- [EXERCISE GOAL]: Search the data below for the string "serial". Extract every line that contains it.
________________________
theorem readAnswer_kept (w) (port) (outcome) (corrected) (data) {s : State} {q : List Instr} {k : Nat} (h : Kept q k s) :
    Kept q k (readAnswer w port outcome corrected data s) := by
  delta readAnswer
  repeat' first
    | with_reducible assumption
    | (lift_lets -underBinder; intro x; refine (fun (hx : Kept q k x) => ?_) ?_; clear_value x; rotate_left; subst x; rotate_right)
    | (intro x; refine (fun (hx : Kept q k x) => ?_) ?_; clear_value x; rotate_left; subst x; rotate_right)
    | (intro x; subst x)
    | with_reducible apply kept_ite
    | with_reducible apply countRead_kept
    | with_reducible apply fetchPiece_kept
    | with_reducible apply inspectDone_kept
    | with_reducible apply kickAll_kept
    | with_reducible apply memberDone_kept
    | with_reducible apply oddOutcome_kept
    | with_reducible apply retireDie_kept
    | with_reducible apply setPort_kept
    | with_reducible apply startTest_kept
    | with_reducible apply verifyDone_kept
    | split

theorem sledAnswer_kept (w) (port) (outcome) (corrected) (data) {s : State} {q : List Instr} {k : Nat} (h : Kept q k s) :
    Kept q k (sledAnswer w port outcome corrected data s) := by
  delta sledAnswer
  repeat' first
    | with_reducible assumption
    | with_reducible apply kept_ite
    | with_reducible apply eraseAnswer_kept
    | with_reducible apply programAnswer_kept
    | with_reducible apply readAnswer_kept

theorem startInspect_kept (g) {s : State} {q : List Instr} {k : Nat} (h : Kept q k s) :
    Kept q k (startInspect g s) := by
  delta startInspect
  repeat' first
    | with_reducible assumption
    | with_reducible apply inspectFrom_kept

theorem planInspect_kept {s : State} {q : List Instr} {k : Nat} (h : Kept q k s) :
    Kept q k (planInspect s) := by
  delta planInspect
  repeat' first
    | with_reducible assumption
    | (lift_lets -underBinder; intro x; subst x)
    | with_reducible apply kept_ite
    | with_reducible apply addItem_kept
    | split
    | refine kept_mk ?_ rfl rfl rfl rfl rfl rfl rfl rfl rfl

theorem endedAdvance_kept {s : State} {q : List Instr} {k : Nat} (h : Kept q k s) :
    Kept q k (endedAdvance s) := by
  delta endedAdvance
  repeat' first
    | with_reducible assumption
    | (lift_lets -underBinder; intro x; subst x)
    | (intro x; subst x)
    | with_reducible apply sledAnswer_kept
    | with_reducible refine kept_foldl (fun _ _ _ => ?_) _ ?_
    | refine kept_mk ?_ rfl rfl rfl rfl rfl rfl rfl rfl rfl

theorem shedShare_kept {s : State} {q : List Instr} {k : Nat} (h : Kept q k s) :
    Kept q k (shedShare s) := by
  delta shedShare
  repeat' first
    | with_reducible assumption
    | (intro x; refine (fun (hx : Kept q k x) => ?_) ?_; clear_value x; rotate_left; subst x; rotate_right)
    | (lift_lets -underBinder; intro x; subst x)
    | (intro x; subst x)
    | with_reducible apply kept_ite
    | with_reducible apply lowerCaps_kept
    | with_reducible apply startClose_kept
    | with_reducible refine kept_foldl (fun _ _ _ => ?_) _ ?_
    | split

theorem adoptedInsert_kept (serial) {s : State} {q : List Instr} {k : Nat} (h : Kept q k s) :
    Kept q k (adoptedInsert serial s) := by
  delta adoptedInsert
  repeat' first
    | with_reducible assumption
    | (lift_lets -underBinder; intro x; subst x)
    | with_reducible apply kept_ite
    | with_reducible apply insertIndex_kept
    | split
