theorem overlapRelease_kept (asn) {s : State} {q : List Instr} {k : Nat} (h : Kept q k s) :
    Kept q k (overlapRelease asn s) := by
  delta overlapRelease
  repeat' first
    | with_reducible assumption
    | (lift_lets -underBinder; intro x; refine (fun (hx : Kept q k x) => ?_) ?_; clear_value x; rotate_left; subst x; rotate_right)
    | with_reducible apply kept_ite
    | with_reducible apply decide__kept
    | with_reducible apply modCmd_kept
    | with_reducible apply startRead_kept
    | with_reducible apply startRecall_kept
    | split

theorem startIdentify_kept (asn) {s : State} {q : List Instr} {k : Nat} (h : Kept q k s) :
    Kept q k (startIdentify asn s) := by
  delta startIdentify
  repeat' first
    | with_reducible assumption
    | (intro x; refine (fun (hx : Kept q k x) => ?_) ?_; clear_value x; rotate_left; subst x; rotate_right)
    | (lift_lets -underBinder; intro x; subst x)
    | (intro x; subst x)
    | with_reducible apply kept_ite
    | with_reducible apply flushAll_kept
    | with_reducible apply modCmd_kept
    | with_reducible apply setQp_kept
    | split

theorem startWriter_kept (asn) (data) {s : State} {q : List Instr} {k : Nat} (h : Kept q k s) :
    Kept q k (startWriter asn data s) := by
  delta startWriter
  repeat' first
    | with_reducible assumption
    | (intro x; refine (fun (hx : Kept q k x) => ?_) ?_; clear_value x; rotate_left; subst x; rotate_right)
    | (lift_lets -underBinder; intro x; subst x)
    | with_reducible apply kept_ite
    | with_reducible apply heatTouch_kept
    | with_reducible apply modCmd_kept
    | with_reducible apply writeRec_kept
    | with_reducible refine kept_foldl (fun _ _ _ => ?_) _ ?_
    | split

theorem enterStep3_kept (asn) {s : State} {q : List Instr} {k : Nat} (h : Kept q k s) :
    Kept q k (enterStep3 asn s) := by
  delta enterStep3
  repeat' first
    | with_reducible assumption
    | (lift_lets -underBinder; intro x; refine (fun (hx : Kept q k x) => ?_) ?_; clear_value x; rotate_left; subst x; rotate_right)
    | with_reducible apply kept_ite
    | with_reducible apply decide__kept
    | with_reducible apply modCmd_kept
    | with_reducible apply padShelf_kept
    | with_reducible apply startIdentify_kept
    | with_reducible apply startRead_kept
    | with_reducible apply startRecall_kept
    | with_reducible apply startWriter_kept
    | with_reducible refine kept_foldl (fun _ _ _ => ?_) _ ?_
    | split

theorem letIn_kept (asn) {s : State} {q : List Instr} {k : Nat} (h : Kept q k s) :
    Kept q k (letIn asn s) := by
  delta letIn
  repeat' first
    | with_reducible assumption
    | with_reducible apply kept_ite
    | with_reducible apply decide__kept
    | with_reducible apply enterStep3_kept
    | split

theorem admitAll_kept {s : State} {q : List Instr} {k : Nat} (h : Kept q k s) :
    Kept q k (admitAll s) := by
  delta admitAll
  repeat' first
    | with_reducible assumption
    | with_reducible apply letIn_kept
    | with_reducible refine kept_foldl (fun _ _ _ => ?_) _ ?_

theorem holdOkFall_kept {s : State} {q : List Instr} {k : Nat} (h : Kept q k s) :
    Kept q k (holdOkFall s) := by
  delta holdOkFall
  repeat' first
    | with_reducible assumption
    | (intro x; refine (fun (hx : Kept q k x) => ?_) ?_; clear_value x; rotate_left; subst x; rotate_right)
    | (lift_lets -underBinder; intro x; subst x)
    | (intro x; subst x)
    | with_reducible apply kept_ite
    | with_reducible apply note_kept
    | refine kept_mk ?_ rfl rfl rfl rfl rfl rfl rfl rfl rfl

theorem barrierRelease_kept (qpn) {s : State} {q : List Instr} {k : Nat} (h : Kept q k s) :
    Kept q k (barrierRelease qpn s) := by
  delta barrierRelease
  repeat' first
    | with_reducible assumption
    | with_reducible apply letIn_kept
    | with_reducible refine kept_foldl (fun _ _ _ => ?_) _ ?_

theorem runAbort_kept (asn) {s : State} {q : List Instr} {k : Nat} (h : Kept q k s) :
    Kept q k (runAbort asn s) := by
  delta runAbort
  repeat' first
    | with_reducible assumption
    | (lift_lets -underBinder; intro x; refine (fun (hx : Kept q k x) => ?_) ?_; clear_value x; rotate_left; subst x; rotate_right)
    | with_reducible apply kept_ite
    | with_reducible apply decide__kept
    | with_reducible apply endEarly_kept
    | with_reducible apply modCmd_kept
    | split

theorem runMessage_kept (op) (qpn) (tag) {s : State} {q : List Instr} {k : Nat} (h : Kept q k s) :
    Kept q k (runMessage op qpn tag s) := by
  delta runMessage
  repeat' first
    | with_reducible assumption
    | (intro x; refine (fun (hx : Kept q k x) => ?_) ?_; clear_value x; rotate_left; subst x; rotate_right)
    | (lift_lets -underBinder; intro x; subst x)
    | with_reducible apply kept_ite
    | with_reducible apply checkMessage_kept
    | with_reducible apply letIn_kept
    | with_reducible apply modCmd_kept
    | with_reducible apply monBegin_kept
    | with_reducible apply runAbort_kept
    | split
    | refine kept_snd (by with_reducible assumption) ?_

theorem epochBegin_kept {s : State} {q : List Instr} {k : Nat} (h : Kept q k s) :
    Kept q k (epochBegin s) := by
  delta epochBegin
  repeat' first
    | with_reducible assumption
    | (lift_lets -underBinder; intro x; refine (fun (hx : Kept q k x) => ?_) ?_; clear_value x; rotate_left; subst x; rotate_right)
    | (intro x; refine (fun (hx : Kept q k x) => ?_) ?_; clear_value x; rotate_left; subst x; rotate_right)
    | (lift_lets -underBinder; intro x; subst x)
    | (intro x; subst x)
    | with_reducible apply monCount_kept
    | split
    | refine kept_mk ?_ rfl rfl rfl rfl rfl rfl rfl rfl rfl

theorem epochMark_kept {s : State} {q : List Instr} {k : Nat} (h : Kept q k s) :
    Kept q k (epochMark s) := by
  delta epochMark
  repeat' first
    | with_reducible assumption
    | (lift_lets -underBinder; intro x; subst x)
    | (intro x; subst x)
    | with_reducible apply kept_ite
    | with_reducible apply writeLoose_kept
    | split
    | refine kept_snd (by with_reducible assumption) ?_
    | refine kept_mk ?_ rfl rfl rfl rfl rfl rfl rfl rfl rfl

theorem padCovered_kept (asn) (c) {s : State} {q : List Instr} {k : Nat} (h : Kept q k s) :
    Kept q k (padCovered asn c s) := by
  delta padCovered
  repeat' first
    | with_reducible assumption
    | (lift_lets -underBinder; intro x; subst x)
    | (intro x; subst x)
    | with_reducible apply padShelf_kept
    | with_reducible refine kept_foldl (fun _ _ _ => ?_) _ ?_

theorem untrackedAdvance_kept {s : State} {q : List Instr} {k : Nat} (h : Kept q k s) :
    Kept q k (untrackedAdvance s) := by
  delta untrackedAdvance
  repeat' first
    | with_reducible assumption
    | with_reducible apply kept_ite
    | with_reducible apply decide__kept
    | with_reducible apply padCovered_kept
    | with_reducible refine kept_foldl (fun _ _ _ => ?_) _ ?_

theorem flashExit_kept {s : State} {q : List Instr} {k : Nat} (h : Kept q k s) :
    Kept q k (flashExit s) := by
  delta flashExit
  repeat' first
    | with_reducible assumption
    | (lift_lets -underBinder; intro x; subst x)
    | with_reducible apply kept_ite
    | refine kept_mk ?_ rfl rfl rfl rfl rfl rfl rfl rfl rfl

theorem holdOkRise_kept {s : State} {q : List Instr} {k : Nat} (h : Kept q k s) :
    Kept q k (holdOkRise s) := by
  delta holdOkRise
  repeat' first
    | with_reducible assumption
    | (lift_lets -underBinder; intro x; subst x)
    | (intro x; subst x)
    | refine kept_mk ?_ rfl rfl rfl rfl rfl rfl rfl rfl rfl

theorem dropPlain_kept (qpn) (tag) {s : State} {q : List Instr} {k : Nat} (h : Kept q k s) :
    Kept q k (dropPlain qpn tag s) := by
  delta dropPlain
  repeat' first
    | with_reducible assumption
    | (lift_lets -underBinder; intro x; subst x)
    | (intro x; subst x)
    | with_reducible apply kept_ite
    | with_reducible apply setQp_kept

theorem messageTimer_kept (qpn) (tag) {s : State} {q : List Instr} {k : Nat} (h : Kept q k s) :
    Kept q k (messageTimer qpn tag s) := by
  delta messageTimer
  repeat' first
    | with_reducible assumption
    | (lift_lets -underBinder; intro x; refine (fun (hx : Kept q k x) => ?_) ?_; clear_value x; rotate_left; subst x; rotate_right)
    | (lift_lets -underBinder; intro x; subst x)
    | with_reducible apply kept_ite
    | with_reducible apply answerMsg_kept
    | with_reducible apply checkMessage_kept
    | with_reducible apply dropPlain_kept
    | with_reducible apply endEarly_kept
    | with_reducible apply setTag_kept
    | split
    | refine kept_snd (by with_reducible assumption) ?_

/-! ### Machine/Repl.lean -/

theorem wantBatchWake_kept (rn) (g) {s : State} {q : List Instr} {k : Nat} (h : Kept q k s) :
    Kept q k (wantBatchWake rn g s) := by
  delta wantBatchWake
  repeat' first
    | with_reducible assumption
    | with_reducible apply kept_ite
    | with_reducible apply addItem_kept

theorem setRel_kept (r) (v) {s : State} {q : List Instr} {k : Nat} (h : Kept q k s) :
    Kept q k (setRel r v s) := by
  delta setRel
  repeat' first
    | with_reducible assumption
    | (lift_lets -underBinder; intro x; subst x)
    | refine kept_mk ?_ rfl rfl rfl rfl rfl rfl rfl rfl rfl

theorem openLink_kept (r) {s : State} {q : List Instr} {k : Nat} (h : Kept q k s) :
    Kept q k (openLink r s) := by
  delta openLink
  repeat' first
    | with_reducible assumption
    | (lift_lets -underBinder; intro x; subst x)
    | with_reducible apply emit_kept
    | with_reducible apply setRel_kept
________________________
- [OUTPUT OF THE EXERCISE]:
theorem adoptedInsert_kept (serial) {s : State} {q : List Instr} {k : Nat} (h : Kept q k s) :
    Kept q k (adoptedInsert serial s) := by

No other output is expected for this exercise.